Work to complete
Take the records below and print them verbatim up to and including the line that carries "if !s.cx.semBusy sem.toNat".

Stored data
-- ==== Sys2Proof/Machine/Sync.lean ====
section
/-! DEFINITION. Synchronisation instructions (12 R200-R215, 15 R235-R246). -/

namespace Sys2Proof.Machine

/-! ## Semaphores (R202-R204) -/

def execSemsig (d : SReg) (sem : BitVec 8) (k : SemCount) (s : State) : Out :=
  let old := s.cx.getSem sem.toNat
  let n := s.semCount k
  .next ((s.modCx (·.addSem sem.toNat n)).status d (old.setWidth 64))

/-- Queue a waiter and serve the queue (R203). -/
def Ctx.queueSem (x : Ctx) (sem : Nat) (i : Fin 4) (k : Nat) : Ctx :=
  let y := { x with semq := x.semq ++ [(sem, i.val, k)] }.modStrand i fun t => { t with wait := some (.sem sem k) }
  let z := if x.hushed sem && x.semBusy sem then y else y.serveSem sem
  if z.getSem sem ≠ y.getSem sem then z.eventAll 1 else z

def execSemwait (sem : BitVec 8) (k : SemCount) (s : State) : Out :=
  let n := s.semCount k
  if n = 0 then .next s.retire
  else .next (s.modCx fun x => x.queueSem sem.toNat (strandIx s.focus) n)

def execSemtry (p : PReg) (sem : BitVec 8) (k : SemCount) (s : State) : Out :=
  let n := s.semCount k
  let c := s.cx.getSem sem.toNat
  if !s.cx.semBusy sem.toNat && n ≤ c.toNat then
    .next ((s.modCx (·.writeSem sem.toNat (c - BitVec.ofNat 32 n))).modSt fun t => (t.setP p true).retire 1)
  else .next (s.modSt fun t => (t.setP p false).retire 1)

def execSemset (d b : SReg) (sem : BitVec 8) (s : State) : Out :=
  let old := s.cx.getSem sem.toNat
  let v := (s.getS b).setWidth 32
  .next ((s.modCx (·.writeSem sem.toNat v)).status d (old.setWidth 64))

/-! ## Barrier groups (R205-R209) -/

/-- The agent of a scope that contains a core (R207). -/
def agentOfScope (sc : Scope) (core : Nat) : Nat :=
  match sc with
  | .core => core
  | .quad => core / 4
  | .die => core / 96
  | _ => 0

/-- Perform on a group allocated to the context's partition, else ACCESS_FAULT (R206). -/
def State.withGroup (s : State) (g : Nat) (f : Group → State) : State :=
  if (s.group g).owner = some s.cx.part then f (s.group g) else s.trap 0x09 0 0
/-- As `withGroup`, where a group that has lost its root makes the instruction wait (R244, log 87). -/
def State.atRoot (s : State) (g : Nat) (f : Group → State) : State := s.withGroup g fun x => if x.lost then s.hold else f x

/-- Whether a strand is a member. -/
def Group.isMember (g : Group) (uid strand : Nat) : Bool := g.members.any fun m => m.uid == uid && m.strand == strand

/-- Memberships and pending joins of a context in all groups (R363). -/
def memberships (s : State) (uid : Nat) : Nat :=
  s.groups.foldl (fun n e => n + (e.2.members.filter fun m => m.uid == uid).length + (e.2.joins.filter fun j => j.1 == uid).length) 0

/-- BMEMB join (R207): the group after it and the status. Scope and agent are tested before membership (log 105). -/
def Group.join (g : Group) (uid strand : Nat) (sc : Scope) (agent root total : Nat) : Group × Word :=
  if g.vacant then
    if total ≥ 64 then (g, stBusy)
    else ({ g with scope := sc, agent := agent, root := root, members := [{ uid := uid, strand := strand }] }, stDone)
  else if g.scope ≠ sc ∨ g.agent ≠ agent then (g, stBadTarget)
  else if g.isMember uid strand || g.joins.contains (uid, strand) then (g, stDone)
  else if g.members.length + g.joins.length ≥ 16777215 || total ≥ 64 then (g, stBusy)
  else ({ g with joins := g.joins ++ [(uid, strand)] }, stDone)

def groupNum (v : Word) : Nat := fld v 11 0

def execBmembJoin (d a : SReg) (sc : Scope) (s : State) : Out :=
  let n := groupNum (s.getS a)
  .next (s.atRoot n fun g =>
    let r := g.join s.cx.uid (strandIx s.focus).val sc (agentOfScope sc s.focus.core) s.package (memberships s s.cx.uid)
    (s.putGroup n r.1).status d r.2)

def execBmembLeave (d a : SReg) (s : State) : Out :=
  let n := groupNum (s.getS a)
  .next (s.atRoot n fun g =>
    let r := g.leave s.cx.uid (strandIx s.focus).val
    (s.putGroup n r.1).status d (if r.2 then stDone else stBadTarget))

/-- A barrier token (R205). -/
def tokenOf (gen : BitVec 32) (nm : Bool) (n : Nat) : Word := (gen ++ (0 : BitVec 32)) ||| bw nm 13 ||| BitVec.ofNat 64 (n % 4096)

/-- Register an arrival in C, or in C + 1; none when the member has arrived in both (R208). -/
def Group.arrive (g : Group) (uid strand : Nat) : Option (Group × BitVec 32) :=
  match g.members.find? fun m => m.uid == uid && m.strand == strand with
  | none => none
  | some m =>
    let upd := fun (f : Member → Member) => g.members.map fun m : Member => if m.uid == uid && m.strand == strand then f m else m
    if !m.inC && !m.leaving then some ({ g with members := upd fun m => { m with inC := true } }, g.c)
    else if !m.inC1 then some ({ g with members := upd fun m => { m with inC1 := true } }, g.c + 1)
    else none

def execBarr (d a : SReg) (s : State) : Out :=
  let n := groupNum (s.getS a)
  .next (s.atRoot n fun g =>
    if !g.isMember s.cx.uid (strandIx s.focus).val then s.status d (tokenOf g.c true n)
    else match g.arrive s.cx.uid (strandIx s.focus).val with
    | none => s.hold
    | some (g', gen) => (s.putGroup n g'.settle).status d (tokenOf gen false n))

/-- Outcome of a token against a group (R209). -/
inductive TokenState where
  | stale | done | pending | future
  deriving DecidableEq, Repr

def Group.judge (g : Group) (gen : BitVec 32) : TokenState :=
  let d := (gen - g.c).toInt
  if d ≤ -2 then .stale
  else if d = -1 then .done
  else if d = 0 ∨ (d = 1 ∧ g.members.any (·.inC1)) then .pending
  else .future

/-- The status word of BWAIT and BTRY (R209). -/
def barrierStatus (c : BitVec 32) (done stale : Bool) : Word := (c ++ (0 : BitVec 32)) ||| bw done 1 ||| bw stale 0

def execBwait (d a : SReg) (s : State) : Out :=
  let v := s.getS a
  .next (s.atRoot (groupNum v) fun g =>
    match g.judge (v.extractLsb' 32 32) with
    | .stale => s.status d (barrierStatus g.c true true)
    | .done => s.status d (barrierStatus g.c true false)
    | .pending => s.modSt fun t => { t with wait := some (.barrier d (groupNum v) (v.extractLsb' 32 32)) }
    | .future => s.trap 0x14 0 0)

def execBtry (d a : SReg) (s : State) : Out :=
  let v := s.getS a
  .next (s.atRoot (groupNum v) fun g =>
    match g.judge (v.extractLsb' 32 32) with
    | .stale => s.status d (barrierStatus g.c true true)
    | .done => s.status d (barrierStatus g.c true false)
    | .pending => s.status d (barrierStatus g.c false false)
    | .future => s.trap 0x14 0 0)

/-- BARRIER_COMPLETION_ARRIVAL: the completion of its generation reaches a waiting BWAIT, which writes DONE with the value that C took then,
whatever generations have completed since (R209, R242, R243). -/
def execBarrierCompletionArrival (r : StrandRef) (s : State) : Out :=
  match (s.strandAt r).wait with
  | some (.barrier d n gen) =>
    if (s.group n).lost then .next s else
    match (s.group n).judge gen with
    | .stale | .done => .next (s.modStrandAt r fun t => (t.setS d (barrierStatus (gen + 1) true false)).finishWait)
    | _ => .next s
  | _ => .next s

/-! ## Groups of domain scope in other packages (R244) -/

/-- Another package's record of a group whose root is here forwards its counts. -/
def remoteGroup (s : State) (n pkg members inC inC1 : Nat) : State :=
  let g := s.group n
  if g.vacant || g.elsewhere || g.scope ≠ .dom || pkg = s.package || !s.domain.contains pkg || (SMap.find g.remote pkg).any (·.leaving) then s
  else s.putGroup n { g with remote := SMap.set g.remote pkg { members := members, inC := Nat.min members inC, inC1 := Nat.min members inC1 } }.settle

/-- C of a group whose root is another package: the record here follows it, and pending joins and leaves take effect as it moves on. -/
def rootGeneration (s : State) (n root : Nat) (c : BitVec 32) : State :=
  let g := s.group n
  if root = s.package || !s.domain.contains root || g.lost || !(g.vacant || (g.elsewhere && g.root == root)) then s
  else if g.elsewhere && c == g.c + 1 then s.putGroup n g.turn
  else if g.elsewhere && !(g.members.isEmpty && g.joins.isEmpty) then s
  else s.putGroup n { g with elsewhere := true, root := root, scope := .dom, agent := 0, c := c }

/-- Another package is reset: its members leave every group, a group whose root it was is lost to its members here, of which the sync engine sends the
hypervisor a record that names the group, and the waiters its sync engines held are gone (R244, R245). -/
def otherPackageReset (s : State) (pkg : Nat) : State :=
  if pkg = s.package then s
  else
    let gone := s.groups.filter fun e => e.2.elsewhere && e.2.root == pkg && !e.2.lost && !(e.2.members.isEmpty && e.2.joins.isEmpty)
    let after := fun g : Group =>
      if g.elsewhere && g.root == pkg then
        if g.members.isEmpty && g.joins.isEmpty then { g with elsewhere := false } else { g with lost := true }
      else match SMap.find g.remote pkg with
        | some r => { g with remote := SMap.set g.remote pkg { r with leaving := true, inC1 := 0 } }.settle
        | none => g
    let s := (s.groups.foldl (fun s e => s.putGroup e.1 (after e.2)) s)
    let s := { s with dies := s.dies.map fun e => if e.1 / 4 = pkg then (e.1, { e.2 with waiters := [] }) else e }
    gone.foldl (fun s e => pfRecord s 1 (recordOf [BitVec.ofNat 64 e.1])) s

/-! ## Waits on memory words (R210, R211, R238) -/

def wordBytes (wide : Bool) : Nat := if wide then 8 else 4

/-- The lowest free wait-table entry of a die, none when all 4,096 are taken (R235, R238). -/
def Die.waitSlot (d : Die) : Option Nat :=
  if (d.waiters.filter (·.slot.isSome)).length ≥ 4096 then none
  else (List.range 4096).find? fun i => !d.waiters.any fun w => w.slot == some i

def execWaddr (c : WaitCond) (wide : Bool) (d b e : SReg) (m : MemOp) (s : State) : Out :=
  let ea := s.ea m
  let mask := s.getS b
  let expected := s.getS e
  if !aligned ea (wordBytes wide) then .next (s.addrAlign ea)
  else .next (match s.readVa s.homeAgent .rd ea (wordBytes wide) with
    | .error (er, a) => s.memFail er a
    | .ok (xs, bs) =>
      let v := leWord bs
      match xs with
      | [] => s.retire
      | x :: _ => s.charged xs false (wordBytes wide) fun s =>
        let s := s.countRead xs
        if waitCond c wide v mask expected then s.modSt fun t => ((t.setS d v).setS (d + 1) 0).retire 1
        else
        let dd := s.die x.owner
        let w : Waiter :=
          { asid := s.cx.asid, ea := resolveOwner s.here ea, owner := x.owner, wide := wide, mask := mask, expected := expected, cond := c
            stamp := dd.stamp, who := s.focus, uid := s.cx.uid, d := d, slot := dd.waitSlot, vi := s.cx.vi, part := s.cx.part }
        (s.modDie x.owner fun k => { k with waiters := k.waiters ++ [w], stamp := k.stamp + 1 }).modSt fun t =>
          { t with wait := some (.addr x.owner w.stamp d) })

/-- Waiters on the word at an address of an address space, in arrival order (R211, R239). -/
def Die.waitersOn (d : Die) (asid : BitVec 12) (ea : Word) : List Waiter :=
  (d.waiters.filter fun w => w.asid == asid && w.ea == ea).insertionSort fun a b => a.stamp ≤ b.stamp

def execWake (wide : Bool) (d b : SReg) (m : MemOp) (s : State) : Out :=
  let ea := s.ea m
  let n := (s.getS b).toNat % 2 ^ 32
  if !aligned ea (wordBytes wide) then .next (s.addrAlign ea)
  else .next (match s.readVa s.homeAgent .rd ea (wordBytes wide) with
    | .error (er, a) => s.memFail er a
    | .ok (xs, _) =>
      match xs with
      | [] => s.retire
      | x :: _ => s.charged xs false (wordBytes wide) fun s =>
        let s := s.countRead xs
        let go := ((s.die x.owner).waitersOn s.cx.asid (resolveOwner s.here ea)).take n
        let t := s.modDie x.owner fun k => { k with waiters := k.waiters.filter fun w => !go.any fun g => g.stamp == w.stamp }
        let t := go.foldl (fun t w => releaseWaiter t w (s.waitWord w) 2) t
        t.status d (BitVec.ofNat 64 go.length))

/-! ## Bound operand queues (R212-R215) -/

/-- An endpoint word on the issuing context's die (R212); none when malformed. -/
def endpoint (die : Nat) (v : Word) : Option EndPt :=
  if fld v 63 13 = 0 ∧ fld v 6 0 ≤ 95 then
    match fld v 10 9 with
    | 0 => some { core := die * 96 + fld v 6 0, slot := fld v 12 11, eng := 0, port := Fin.ofNat 4 (fld v 8 7) }
    | 1 => some { core := die * 96 + fld v 6 0, slot := fld v 12 11, eng := 1, port := Fin.ofNat 4 (fld v 8 7) }
    | 2 => some { core := die * 96 + fld v 6 0, slot := fld v 12 11, eng := 2, port := Fin.ofNat 4 (fld v 8 7) }
    | _ => none
  else none

/-- The endpoint names a unit of a launch. -/
def endpointOk (s : State) (launch : Nat) (e : EndPt) : Bool :=
  match s.findCtx (.resident e.core e.slot) with
  | some x => x.launch == launch
  | none => false

/-- Every bound queue of the package. -/
def allQueues (s : State) : List BoundQ := s.contexts.flatMap fun e => e.2.boundQs.map (·.2)

def execQbind (d a b : SReg) (q : Fin 8) (depth1 : Fin 32) (s : State) : Out :=
  let die := s.focus.core / 96
  .next (match endpoint die (s.getS a), endpoint die (s.getS b) with
    | some p, some c =>
      if !endpointOk s s.cx.launch p || !endpointOk s s.cx.launch c || p == c || p.eng == 0 || c.eng == 2 then s.status d stBadTarget
      else if (SMap.find s.cx.boundQs q.val).isSome || (allQueues s).any fun o => [o.prod, o.cons].any fun e => e == p || e == c then s.status d stBusy
      else (s.modCx fun x => { x with boundQs := SMap.set x.boundQs q.val { prod := p, cons := c, depth := depth1.val + 1 } }).status d stDone
    | _, _ => s.status d stBadTarget)

def execQunbind (d : SReg) (q : Fin 8) (s : State) : Out :=
  .next (match SMap.find s.cx.boundQs q.val with
    | none => s.status d stBadTarget
    | some b =>
      if b.entries.isEmpty then (s.modCx fun x => { x with boundQs := SMap.erase x.boundQs q.val }).status d stDone
      else (s.modCx fun x => { x with boundQs := SMap.set x.boundQs q.val { b with closing := true } }).modSt fun t =>
        { t with wait := some (.unbind d q) })

/-- The word of QDEPTH (R214). -/
def depthWord (b : Option BoundQ) : Word :=
  match b with
  | some b => bw true 16 ||| BitVec.ofNat 64 b.depth <<< 8 ||| BitVec.ofNat 64 b.entries.length
  | none => 0

def execQdepth (d : SReg) (q : Fin 8) (s : State) : Out := scalarResult s d (depthWord (SMap.find s.cx.boundQs q.val))

/-- A waiting QUNBIND completes with DONE when its queue is empty or gone (R215). -/
def Ctx.settleUnbind (x : Ctx) : Ctx :=
  ([0, 1, 2, 3] : List (Fin 4)).foldl (fun x i =>
    match x.strands[i].wait with
    | some (.unbind d q) =>
      match SMap.find x.boundQs q.val with
      | none => x.modStrand i fun t => (t.setS d 0).finishWait
      | some b => if b.entries.isEmpty then { x with boundQs := SMap.erase x.boundQs q.val }.modStrand i fun t => (t.setS d 0).finishWait else x
    | _ => x) x

end Sys2Proof.Machine
end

Written response
-- ==== Sys2Proof/Machine/Sync.lean ====
section
/-! DEFINITION. Synchronisation instructions (12 R200-R215, 15 R235-R246). -/

namespace Sys2Proof.Machine

/-! ## Semaphores (R202-R204) -/

def execSemsig (d : SReg) (sem : BitVec 8) (k : SemCount) (s : State) : Out :=
  let old := s.cx.getSem sem.toNat
  let n := s.semCount k
  .next ((s.modCx (·.addSem sem.toNat n)).status d (old.setWidth 64))

/-- Queue a waiter and serve the queue (R203). -/
def Ctx.queueSem (x : Ctx) (sem : Nat) (i : Fin 4) (k : Nat) : Ctx :=
  let y := { x with semq := x.semq ++ [(sem, i.val, k)] }.modStrand i fun t => { t with wait := some (.sem sem k) }
  let z := if x.hushed sem && x.semBusy sem then y else y.serveSem sem
  if z.getSem sem ≠ y.getSem sem then z.eventAll 1 else z

def execSemwait (sem : BitVec 8) (k : SemCount) (s : State) : Out :=
  let n := s.semCount k
  if n = 0 then .next s.retire
  else .next (s.modCx fun x => x.queueSem sem.toNat (strandIx s.focus) n)

def execSemtry (p : PReg) (sem : BitVec 8) (k : SemCount) (s : State) : Out :=
  let n := s.semCount k
  let c := s.cx.getSem sem.toNat
  if !s.cx.semBusy sem.toNat && n ≤ c.toNat then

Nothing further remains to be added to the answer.